27 I have assumed to this point that there is an arguable proposition of law, based upon the remarks of Carr J in Mansfield, that despite the abrogation of the privilege against self-incrimination, s 30 of the ACC Act does not authorise the putting of questions or the insistence upon answering questions which might constitute an interference with the administration of the course of justice in particular existing proceedings. In Castlemaine Tooheys Ltd v South Australia (1986) 161 CLR 148, Mason ACJ at 155 explained that the balance of convenience may be affected by the Court's perception or evaluation of the strength of the applicant's case. I do not intend to determine the correctness or otherwise of the contentions of law put on behalf of the applicant. But, it is appropriate to indicate that, upon the brief opportunity available to consider the contention, I have the provisional view that they are not strong submissions. Although not directly confronted in the other cases under s 30 of the AAC Act, the contention may require the reading down of the general expressions used by Kenny J for the Full Court in Boulton at 360, [72], and of Finn J in Barnes v Boulton [2004] FCA 1219 at [30] - [32]. In addition, as I have indicated above, s 30(5) would appear to address the consequences of the abolition of the privilege against self-incrimination by defining the extent of 'use immunity', and expressly to provide for the use in the confiscation proceedings of information obtained in the examination. To the extent to which it is appropriate to have regard to the merits of the legal contentions advanced on behalf of the applicant, I do not think those merits move the scales in favour of the making of the order sought. I am not, however, deciding the correctness or otherwise of those contentions. As I have said, even if they are correct, the material does not satisfy me that, as a matter of fact, there is a serious question to be tried in this particular matter that the examination may involve questions and answers which will, or may, interfere with the administration of the course of justice in the confiscation proceedings.

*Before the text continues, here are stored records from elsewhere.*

/-! ### Applying a ruling (R436, R438, R532) -/

/-- NEXT of a request after a ruling (R436): the lowest position in flight at the end of tick REVERT, or entered since; NEXT where none was. -/
def State.revertNext (s : State) (t : W48) (i : Nat) : Nat :=
  let old := match s.srv.laneLog.find? fun e => e.1 == t with
    | some e => e.2
    | none => []
  let since := (s.srv.laneLog.filter fun e => laterThan e.1 t).flatMap Prod.snd ++ s.srv.lanes.map Lane.tag
  ((old ++ since).filter fun x => x.req == i).foldl (fun n x => min n x.pos) (s.req i).next

/-- Requests after a ruling (R327, R331, R436): NEXT reverts, pending positions, steps and everything staged go, PEND is 0; the ledger counts no lane that is entered again. -/
def State.revertRequests (s : State) (t : W48) : State :=
  let s := (s.srv.reqs.map Prod.fst).foldl (fun s i =>
    let n := s.revertNext t i
    let s := [0, 1].foldl (fun s d => s.modSd d fun x => (x.dropFrom i (x.dir i).len).modDir i fun h => { h with pend := 0 }) s
    s.modReq i fun r => { r with next := n, step := none }) s
  { s.eachCore (fun k => { k with fails := [] }) with
    srv := { s.srv with lanes := [], draws := [], kv := [], refusals := [], kept := [], fills := [], ledger := [] } }

/-- R532: every staged patch, activation and armed group change is discarded; an activation with AUTO is pending again (R484). -/
def State.dropStaged (s : State) : State :=
  let s := s.refusePatch
  let auto := match s.fw.act with | some a => a.auto | none => false
  let s := { s with fw := { s.fw with act := none, pendingAuto := s.fw.pendingAuto || auto } }
  if s.chg.group && s.chg.armed.isSome then { s with chg := { s.chg with armed := none, aMoves := 0, result := 3 } } else s

/-- Members that a ruling replaces, with their new addresses. -/
def replaced (old new : GroupRecord) : List (Nat × BitVec 16) :=
  (List.range old.members).filterMap fun m => if nth 0xFFFF old.memberPos m ≠ nth 0xFFFF new.memberPos m then some (m, nth 0xFFFF new.memberPos m) else none

/-- A JOIN to each of some replacements (R438): N0 lies eight ticks after the current one. -/
def State.sendJoins (s : State) (l : List (Nat × BitVec 16)) : State :=
  let js := l.map fun x : Nat × BitVec 16 =>
    (⟨x.2, s.grp.record, x.1, s.tick.count + 8, s.fab.count + BitVec.ofNat 64 (8 * s.tick.pEff), s.tick.seq⟩ : Join)
  { s.sendFrames (js.map fun j => .join j (s.tick.count.setWidth 16)) with grp := { s.grp with sentJoins := s.grp.sentJoins ++ js } }

/-- The leader's JOINs after its ruling, and the members whose place stays theirs (R438). -/
def State.leadFailover (s : State) (f : Ruling) (old : GroupRecord) (fs : List Nat) : State :=
  if f.leader ≠ s.member then s
  else
    let l := replaced old f.record
    let s := { s with grp := { s.grp with
      sentJoins := s.grp.sentJoins.filter fun j => !fs.contains j.member
      unfilled := (s.grp.unfilled.filter fun m => !fs.contains m) ++ fs.filter fun m => !(l.any fun x => x.1 == m) } }
    s.sendJoins l

/-- A fenced member in whose place no spare qualified becomes the replacement itself once its reload has completed: the leader sends it a JOIN (R438). -/
def State.rejoinFenced (s : State) : State :=
  let ms := s.grp.unfilled.filter fun m => Config.spareFit (s.memberAddr m).toNat s.tick.count.toNat
  if s.grp.state != .failover || ms.isEmpty then s
  else { s.sendJoins (ms.map fun m => (m, s.memberAddr m)) with grp := { (s.sendJoins (ms.map fun m => (m, s.memberAddr m))).grp with unfilled := s.grp.unfilled.filter fun m => !ms.contains m } }

/-- Places of the bank positions in the order of R439: 0, 16, 32, 48, 1, 17, …, 63. -/
def bankOrder : List Nat := (List.range 16).flatMap fun j => (List.range 4).map fun q => 16 * q + j

/-- The escrow sections of a member that an image's metadata and a staged area hold (R403, R439): the metadata region under the first index beyond the sections, then the auxiliary
sections, then each bank position of every core before the next. -/
def escrowFrames (dest : BitVec 16) (meta_ : Bytes) (held : SMap Bytes) (member : Nat) : List OutFrame :=
  let es := (enum (sectionsOf meta_)).filter fun x => x.2.member == member && held.any fun h => h.1 == x.1
  let frame (x : Nat × SecEnt) : OutFrame := .escrow dest x.1 (smGet (fun _ => []) held x.1)
  .escrow dest (sectionsOf meta_).length meta_ :: (es.filter fun x => !x.2.shard).map frame
    ++ bankOrder.flatMap fun b => (es.filter fun x => x.2.shard && x.2.kind == b).map frame

/-- The buddy of a member that a ruling replaces sends the replacement the member's sections, in the write phase of a load the new ones, and the request escrow if it keeps one (R403, R439, R440). -/
def State.sendRestores (s : State) (old : GroupRecord) (l : List (Nat × BitVec 16)) : State :=
  l.foldl (fun s x =>
    if (x.1 + 1) % old.members ≠ s.member ∨ x.1 = s.member then s
    else s.sendFrames ((if s.loadPhase = 3 then escrowFrames x.2 s.load.metadata s.load.escrow x.1 else escrowFrames x.2 s.load.oldMeta (s.load.oldEscrow.filter fun e => !s.load.lost.contains e.1) x.1)
      ++ (if s.grp.reqEscrow.isEmpty then [] else [OutFrame.requests x.2 s.grp.reqEscrow]))) s

/-- The request escrow at an apply point (R440): the home dies of the serving member send its buddy the entries that have changed since they were sent, with their history and sampling
state; the buddy keeps what it is sent (free, log 28). -/
def State.requestEscrow (s : State) : State :=
  let n := s.grp.record.members
  if s.grp.state != .serving || s.alm.isNone || decide (n < 2) then s
  else if s.servingMember = s.member then
    let changed := (s.srv.reqs.filter fun e => smGet reqDefault s.grp.reqSent e.1 != e.2)
      ++ (s.grp.reqSent.filter fun e => !(s.srv.reqs.any fun x => x.1 == e.1)).map fun e => (e.1, reqDefault e.1)
    if changed.isEmpty then s
    else { s.sendFrames [.requests (s.memberAddr ((s.member + 1) % n)) changed] with grp := { s.grp with reqSent := s.srv.reqs } }
  else if (s.servingMember + 1) % n = s.member then
    { s with grp := { s.grp with reqEscrow := (Config.peerRequests s.tick.count.toNat).foldl (fun m e => smSet reqDefault m e.1 e.2) s.grp.reqEscrow } }
  else s

/-- The restore of a fenced member has no escrow to draw on (R442): its buddy is fenced too, or is this package and has lost a section. -/
def State.escrowGone (s : State) (members : Nat) (fs : List Nat) : Bool :=
  fs.any fun m => fs.contains ((m + 1) % members) || ((m + 1) % members == s.member && !s.load.lost.isEmpty)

28 The application for interlocutory relief is therefore refused. The applicant is clearly entitled to seek further interlocutory relief in this matter if a proper occasion to do so arises. I do not need specifically to reserve liberty to him to do so. The costs of the application for interlocutory relief will be reserved.
I certify that the preceding twenty-eight (28) numbered paragraphs are a true copy of the Reasons for Judgment herein of the Honourable Justice Mansfield.